AIHerd, a startup founded by two veterinarians, is commercializing an early-detection system for cattle farmers. It is built on a technology that uses video analysis to measure animal health indicators. The startup’s mission is to increase productivity and improve animal wellness. CEA-List’s knowledge of computer vision and artificial intelligence played a key role in the development of the video analysis system that underpins the solution. A network of cameras produces a video stream used to identify animals inside farm buildings in real time. The capacity to individualize the collection of data to specific animals represents a technological breakthrough that will create new opportunities for the analysis of animal behavior.

Plus, the animals do not have to be equipped with any instruments and the system works for any number of animals. It can also effectively measure a wide range of indicators. One of the first use cases is likely to be heat detection. Farmers usually study the movements of animals equipped with electronic bracelets to determine when they are in heat. Here, a neural-network-based 3D tracking system can pick out individuals in the video images (5 per second) and identify them based on their coats, precisely locating them inside farm buildings in real time. AIHerd developed statistical analysis algorithms that automatically extract the relevant information.
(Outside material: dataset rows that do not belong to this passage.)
/-- FILLER_TAKE_ENTRY (04 R68 to R75, Table 4.3): the entry at the staging head is stored, dropped or left, counted, and closes
the buffer, as its conditions and the error policy say: a break; an error under KEEP, DROP or CLOSE; an address on a buffer
that holds a character; else a character, which closes by DELIMITER, FULL or its mark. With none outstanding, the assembled
bytes are requested when the assembly can take no further byte, the FIFO holds no entry or the close is decided (R75): the
write has those bytes, at the address of the first of them, and the assembly begins anew; otherwise nothing is requested.
(The FLUSH mark of an address that closes the buffer: notes/assumptions/19.md.) -/
def Obligations.FillerTakesEntry : Prop :=
  (∀ (l : Line) (m : Member BufferBody) (ms : List (Member BufferBody)), l.filler.list = m :: ms →
    let f := l.filler
    let room := f.assembly.length < 16 ∧ (f.assembly = [] ∨ (m.body.address.toNat + f.fill) % 32 ≠ 0)
    let requests := f.outstanding = none ∧ f.assembly ≠ [] ∧ (¬ room ∨ l.rx.fifo = [] ∨ f.state = .closing)
    (¬ requests → l.requestBufferWrite = l) ∧
    (requests →
      l.requestBufferWrite = { l with filler := { f with
        assembly := []
        outstanding := some
          { address := m.body.address + BitVec.ofNat 40 (f.fill - f.assembly.length), size := f.assembly.length,
            bytes := f.assembly } } })) ∧
  ∀ (s : State) (n : LineNo) (m : Member BufferBody) (ms : List (Member BufferBody)) (e : Staged) (es : List Staged),
    s.noNewOffers n →
    let l := s.line n
    let f := l.filler
    let room := f.assembly.length < 16 ∧ (f.assembly = [] ∨ (m.body.address.toNat + f.fill) % 32 ≠ 0)
    let hardware := l.record.mode = .stream ∧ l.record.flow = .hardware
    let does (stored error dropped marked : Nat) (close : CloseReason) :=
      let k : Line := { l with
        rts := if hardware ∧ l.rx.held = false ∧ es.length ≤ 2 then true else l.rts
        rx := { l.rx with fifo := es }
        filler := { f with
          fill := f.fill + stored
          errors := saturate 255 (f.errors + error)
          dropped := saturate 255 (f.dropped + dropped)
          firstMarked := f.firstMarked || marked == 1
          assembly := f.assembly ++ List.replicate stored e.value
          flush := f.flush.map (FlushRecord.afterTake m.slot) } }
      (close = .none → exec (.fillerTakeEntry n) s = .next (s.setLine n k.requestBufferWrite)) ∧
      (close ≠ .none → exec (.fillerTakeEntry n) s = .next (s.updateLine n (k.closeBuffer close)))
    let byMark : CloseReason := match e.close with | none => .none | some .idleGap => .idleGap | some .flush => .flush
    let byMarkUnstored : CloseReason := if e.close = some .idleGap ∧ f.fill = 0 then .none else byMark
    let byCharacter : CloseReason :=
      if l.record.delimiter = some e.value then .delimiter else if m.body.capacity ≤ f.fill + 1 then .full else byMark
    let error := e.framing = true ∨ e.parity = true
    f.list = m :: ms → l.rx.fifo = e :: es →
    (f.state = .filling → room →
      (e.brk = true → does 0 0 0 0 (if 1 ≤ f.fill then .brk else byMarkUnstored)) ∧
      (e.brk = false → error → l.record.policy = .keep → does 1 1 0 0 byCharacter) ∧
      (e.brk = false → error → l.record.policy = .drop → does 0 0 1 0 byMarkUnstored) ∧
      (e.brk = false → error → l.record.policy = .close → does 1 1 0 0 .errorChar) ∧
      (e.brk = false → ¬ error → e.mark = true → 1 ≤ f.fill →
        exec (.fillerTakeEntry n) s = .next (s.updateLine n (l.closeBuffer .address))) ∧
      (e.brk = false → ¬ error → (e.mark = false ∨ f.fill = 0) → does 1 0 0 e.mark.toNat byCharacter)) ∧
    (f.state ≠ .filling ∨ ¬ room → exec (.fillerTakeEntry n) s = .next s)

/-- RX_BUFFER_WRITE_END (04 R75 to R77, R80, R83, R67): OK counts the bytes, requests the write of what is assembled if the
assembly can take no further byte, the FIFO holds no entry or the close is decided, and completes a closing buffer with
nothing left to write; BUS_ERROR completes the buffer at once, the bytes not written added to the lost count.
(A BUS_ERROR while an abort, STOP or DISABLE ends the buffer: notes/assumptions/16.md.) -/
def Obligations.BufferWriteEnds : Prop :=
  ∀ (s : State) (n : LineNo) (t : Transfer) (m : Member BufferBody) (ms : List (Member BufferBody)),
    s.inTransfer t → t.kind = .rxBufferWrite n → s.noNewOffers n →
    let l := s.line n
    let f := l.filler
    l.record.mode = .stream → f.list = m :: ms → m.phase = .active → .data n ∉ s.backlog.waiting →
    let written := f.written + t.extent.size
    let result (st : Status) (count : Nat) : Result :=
      { status := st, count := BitVec.ofNat 16 count, detail := bufferDetail f.reason f.firstMarked f.errors f.dropped }
    (f.state = .filling ∨ f.state = .closing ∧ f.assembly ≠ [] →
      exec (.rxBufferWriteEnd n .ok) s = .next (s.transferOver.setLine n
        (Line.requestBufferWrite { l with filler := { f with outstanding := none, written } }))) ∧
    (let room := f.assembly.length < 16 ∧ (f.assembly = [] ∨ (m.body.address.toNat + f.fill) % 32 ≠ 0)
      let becomes (x : Filler) := exec (.rxBufferWriteEnd n .ok) s = .next (s.transferOver.setLine n { l with filler := x })
      (f.state = .filling → f.assembly = [] ∨ (room ∧ l.rx.fifo ≠ []) → becomes { f with outstanding := none, written }) ∧
      (f.assembly ≠ [] → f.state = .filling ∧ (¬ room ∨ l.rx.fifo = []) ∨ f.state = .closing →
        becomes { f with
          written
          assembly := []
          outstanding := some
            { address := m.body.address + BitVec.ofNat 40 (f.fill - f.assembly.length), size := f.assembly.length,
              bytes := f.assembly } })) ∧
    (f.state = .closing → f.assembly = [] → ∃ u, exec (.rxBufferWriteEnd n .ok) s = .next u ∧
      s.Reports u (.data n) m.slot (result (f.endStatus.getD .ok) written)) ∧
    (f.state = .filling ∨ f.state = .closing → ∃ u, exec (.rxBufferWriteEnd n .busError) s = .next u ∧
      s.Reports u (.data n) m.slot (result (f.endStatus.getD .busError) f.written) ∧
      (u.line n).rx.lost = if l.rx.lost + (t.extent.size + f.assembly.length) ≤ 65535 then
        l.rx.lost + (t.extent.size + f.assembly.length) else 65535)

/-! ### Transmitter (chapter 5) -/

/-- TX_TAKE_RECORD (05 R88, R90) and the data reads (05 R92): an IDLE transmitter of a STREAM line takes the LISTED head of its TX
list and begins its break or loads. A read is requested with at least 8 bytes free in the staging and bytes unread; it asks
for the free bytes, the unread bytes or the bytes up to the next 32-byte boundary, whichever is least, and crosses none.
(The order of steps is the queue's: notes/assumptions/1.md, 3.md.) -/
def Obligations.SendTaken : Prop :=
  (∀ (s : State) (n : LineNo) (m : Member SendBody) (ms : List (Member SendBody)), s.noNewOffers n →
    let l := s.line n
    l.tx.list = m :: ms →
    let may := l.record.mode = .stream ∧ l.tx.state = .idle ∧ l.tx.job = none ∧ m.phase = .listed
    let none_ := m.body.breakBefore = 0
    (may → exec (.txTakeRecord n) s = .next (s.setLine n { l with tx := Transmitter.requestRead { l.tx with
      list := { m with phase := .active } :: ms
      job := some { send := m.body, station := none }
      state := if none_ then .load else .brk
      txd := if none_ then .mark else .breakThenMark (m.body.breakBefore * 16 * l.record.frameLength)
      readOffset := 0, sent := 0, bytesRead := 0, breakDone := false, staging := [], outstanding := none
      busError := false, endCause := none, ctsTimer := none, gapTimer := none } })) ∧
    (¬ may → exec (.txTakeRecord n) s = .next s)) ∧
  ∀ (t : Transmitter) (j : TxJob), t.job = some j → t.staging.length ≤ 16 →
    let offset := j.send.address.toNat + t.readOffset
    let reads := t.endCause = none ∧ t.busError = false ∧ t.outstanding = none ∧ t.readOffset < j.send.length ∧
      t.staging.length + 8 ≤ 16
    (¬ reads → t.requestRead = t) ∧
    (reads → ∃ size,
      t.requestRead = { t with
        outstanding := some { address := BitVec.ofNat 40 offset, size, bytes := [] }, readOffset := t.readOffset + size } ∧
      1 ≤ size ∧ t.staging.length + size ≤ 16 ∧ t.readOffset + size ≤ j.send.length ∧
      (offset + size - 1) / 32 = offset / 32 ∧
      (t.staging.length + size = 16 ∨ t.readOffset + size = j.send.length ∨ (offset + size) % 32 = 0))

/-- What the transmitter does at the start of a character (05 R91, R93, R94, R97, R98), after a break (BREAK_END), a gap
(GAP_END), a wait for CTS (CTS_ASSERT) or a character without a gap (TX_CHARACTER_SENT): with a byte staged its start bit
begins, or on a line with hardware flow and CTS deasserted it waits; with none staged it loads, or the record ends after a
bus error: on a POLL line the engine completes the SEND BUS_ERROR, DE is released and the receiver hunts (06 R113). After a
character with a gap it enters GAP. -/
def Obligations.CharactersGoOut : Prop :=
  ∀ (s : State) (n : LineNo) (j : TxJob), s.noNewOffers n →
    let l := s.line n
    l.tx.job = some j →
    let hardware := l.record.mode = .stream ∧ l.record.flow = .hardware
    let becomes (i : Instr) (x : Transmitter) := exec i s = .next (s.setLine n { l with tx := x })
    let starts (i : Instr) (x : Transmitter) :=
      (∀ c cs, x.staging = c :: cs → ¬ hardware ∨ x.cts = true → becomes i (Transmitter.requestRead { x with
        state := .send, txd := .frame (txFrame l.record c (j.send.markFirst && x.sent == 0)), staging := cs
        ctsTimer := none, gapTimer := none })) ∧
      (x.staging ≠ [] → hardware → x.cts = false → becomes i { x with
        state := .ctsWait, txd := .mark, gapTimer := none
        ctsTimer := if j.send.ctsLimit = 0 then none else some j.send.ctsLimit }) ∧
      (x.staging = [] → x.busError = false → becomes i { x with state := .load, txd := .mark, gapTimer := none }) ∧
      (∀ m ms, x.list = m :: ms → x.staging = [] → x.busError = true → l.record.mode = .stream →
        x.outstanding = none → .transmitter n ∉ s.backlog.waiting →
        ∃ t, exec i s = .next t ∧ s.Reports t (.transmitter n) m.slot
          { status := .busError, count := BitVec.ofNat 16 x.sent, detail := sendDetail x.bytesRead x.breakDone x.state }) ∧
      (∀ m ms, l.poll.list = m :: ms → m.phase = .active → (∃ b, m.body = .send b) → j.station = none → x.staging = [] →
        x.busError = true → l.record.mode = .poll → x.outstanding = none → l.poll.endStatus = none →
        l.poll.assembly = [] → l.poll.outstanding = none → .data n ∉ s.backlog.waiting →
        ∃ t, exec i s = .next t ∧ (t.line n).de = false ∧ (t.line n).tx.state = .idle ∧ (t.line n).tx.txd = .mark ∧
          (l.state = .enabled → (t.line n).rx.state = .hunt) ∧ s.Reports t (.data n) m.slot
          { status := .busError, count := BitVec.ofNat 16 x.sent, detail := sendDetail x.bytesRead x.breakDone x.state })
    (l.tx.state = .brk → j.station = none → ∀ cts : Bool, starts (.breakEnd n cts) { l.tx with breakDone := true, cts }) ∧
    (l.tx.state = .gap → j.station = none → ∀ cts : Bool, starts (.gapEnd n cts) { l.tx with cts }) ∧
    (l.tx.state = .ctsWait → j.station = none → starts (.ctsAssert n) { l.tx with cts := true }) ∧
    (l.tx.state = .send → l.tx.endCause = none → l.tx.sent + 1 < j.send.length + j.station.isSome.toNat → ∀ cts : Bool,
      let x := { l.tx with sent := l.tx.sent + 1, cts }
      (j.send.gap = 0 → starts (.txCharacterSent n cts) x) ∧
      (j.send.gap ≠ 0 → becomes (.txCharacterSent n cts) { x with
        state := .gap, txd := .mark, gapTimer := some (j.send.gap * 16) }))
Le CEA-List et AIHerd ont développé un système d’analyse d’images pour le suivi et l’identification en temps réel des animaux
CEA-List and AIHerd developped a video analysis system that identify animals inside farm buildings in real time

Carnot CEA LIST and AIHerd are now working on improving system performance to better adapt to fluctuations in herd size and density over time. The next key phase will be to test the system at farms in 2022 to ensure that it is robust. Ultimately, the solution will bring cattle farms the kind of smart monitoring system they need to alert them very rapidly to issues with specific animals that require their attention. Not only will this reduce operating costs, but it will also improve animal wellness.